# Leiki list...please add yours!



## mrsDayLewis (Nov 18, 2008)

I love going to the leiki, and know that on any given day of the week, there are leiki going on around (Athens) the city. 
Sometimes Ive just stumbled across one, or seen one from a bus, but I think it would be a great resource to know where and when they all take place.
Of course, they are sometimes _more_ expensive than supermarket, but quality is often better - especially early in the day.
I usually go an hour or two before it closes, when they are dropping the prices by 50 or 75%...

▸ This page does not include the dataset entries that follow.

-- ==== Sys2Proof/Machine/FieldIo.lean ====
section
/-! DEFINITION. Field inputs and outputs and the loop transmitters (R232 to R259). -/

namespace Sys2Proof.Machine

/-! ### Digital inputs (R233 to R236) -/

def Mod.diMap (m : Mod) (n : Fin 48) (f : DiSt → DiSt) : Mod :=
  { m with fio := { m.fio with di := m.fio.di.set n (f m.fio.di[n]) } }

/-- CHAT_WIN of an input in TCXO cycles (R258: in 10 ms, 0 taken as 1). -/
def chatWin (m : Mod) (n : Nat) : Nat := max 1 (m.get (F.FIO_DI_CHAT_WIN n)) * 250000
/-- CHAT_N of an input (R258: 1 taken as 2). -/
def chatN (m : Mod) (n : Nat) : Nat := let v := m.get (F.FIO_DI_CHAT_N n); if v = 1 then 2 else v

/-- `cycles` of the TCXO have passed since the last change of an input's filtered state. -/
def Mod.diPast (m : Mod) (n : Fin 48) (cycles : Nat) : Bool :=
  match m.fio.di[n].changes with
  | t :: _ => decide (t + cycles ≤ m.clk.mono)
  | [] => true

/-- The changes of an input's filtered state within CHAT_WIN of now (R235): the instants of the last 255 are kept beside that of the change itself. -/
def chatCount (m : Mod) (n : Fin 48) : Nat :=
  (m.fio.di[n].changes.filter (fun t => decide (m.clk.mono < t + chatWin m n.val))).length

/-- DI_FILTER_CHANGE (R233): the filtered state, after INV, takes the level the samples have shown; the reported value follows unless CHATTER holds it; STUCK clears at a change to 0. -/
def execDiFilterChange (n : Fin 48) (level : Bool) (s : State) : Out :=
  onMod s fun m =>
    let new := level != m.flag (F.FIO_DI_CFG_INV n.val)
    let m := m.setB (F.FIO_DI_STATUS_RAW n.val) level
    if new = m.flag (F.FIO_DI_STATUS_FILTERED n.val) then m
    else
      let m := m.setB (F.FIO_DI_STATUS_FILTERED n.val) new
      let m := m.when (!m.flag (F.FIO_DI_STATUS_CHATTER n.val)) (fun m => m.setB (F.FIO_DI_STATUS_VALUE n.val) new)
      let m := m.when (!new) (fun m => m.set (F.FIO_DI_STATUS_STUCK n.val) 0)
      m.diMap n (fun d => { d with changes := (m.clk.mono :: d.changes).take 256 })

/-- DI_STUCK (R234): an input active for longer than MAXON takes STUCK; MAXON 0 disables the check. -/
def execDiStuck (n : Fin 48) (s : State) : Out :=
  onMod s fun m =>
    if m.get (F.FIO_DI_CFG_MAXON n.val) ≠ 0 ∧ m.flag (F.FIO_DI_STATUS_FILTERED n.val) ∧ !m.flag (F.FIO_DI_STATUS_STUCK n.val)
        ∧ m.diPast n (m.get (F.FIO_DI_CFG_MAXON n.val) * 25000000 + 1) then
      (m.set (F.FIO_DI_STATUS_STUCK n.val) 1).log .diStuck n.val []
    else m

/-- DI_CHATTER (R235): more than CHAT_N changes within CHAT_WIN: the reported value freezes at the state before the burst of toggling. -/
def execDiChatter (n : Fin 48) (s : State) : Out :=
  onMod s fun m =>
    if chatN m n.val ≠ 0 ∧ chatN m n.val < chatCount m n ∧ !m.flag (F.FIO_DI_STATUS_CHATTER n.val) then
      let before := m.flag (F.FIO_DI_STATUS_FILTERED n.val) != decide (chatCount m n % 2 = 1)
      let m := m.set (F.FIO_DI_STATUS_CHATTER n.val) 1
      let m := m.setB (F.FIO_DI_STATUS_VALUE n.val) before
      let m := m.addSat (F.FIO_DI_STATUS_EPISODES n.val) 1
      m.log .diChatter n.val []
    else m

Saturday - Neos kosmos - very big. Fruit, veg, flowers, fish, eggs, clothes, shoes, household, etc.
- Piraeus port - flea market and produce . (Ive not been)
- Gkyzi (behind Carrefour) Fruit veg + (Ive not been)

Monday - (north) Ymittos - medium - Fruit, veg, fish, some household.

Tuesday - Ampelokipi (st.Gerodimou) sm/m - Fruit, veg, household, flowers, linens.

Friday - Koukaki m/L - fruit, veg, eggs, fish, etc.
- Kaisariani - sm/m - Flowers, plants, fruit, veg, fish, clothes, shoes etc.
- Pagratti - medium - Fruit, veg, flowers plants, fish, etc.

:ranger:


----------



## wka (Sep 18, 2009)

I used to live in Kolonaki, there the laiki is on Friday mornings, so you can add that one. That's still when it's on. 

And there is a much bigger one, one of the best I think, is on Saturday morning, in Ampelokipoi. I used to go to make the trek to that one for bigger variety.

I'm not in Athens anymore, but we have one of the best laikis in Greece up here on Saturdays


----------



## EriEli (Oct 26, 2011)

I love the laiki too!

There is a great one in Nea Smyrni (2 blocks down from the Plateia Agia Fotinis) on Wednesday am.


----------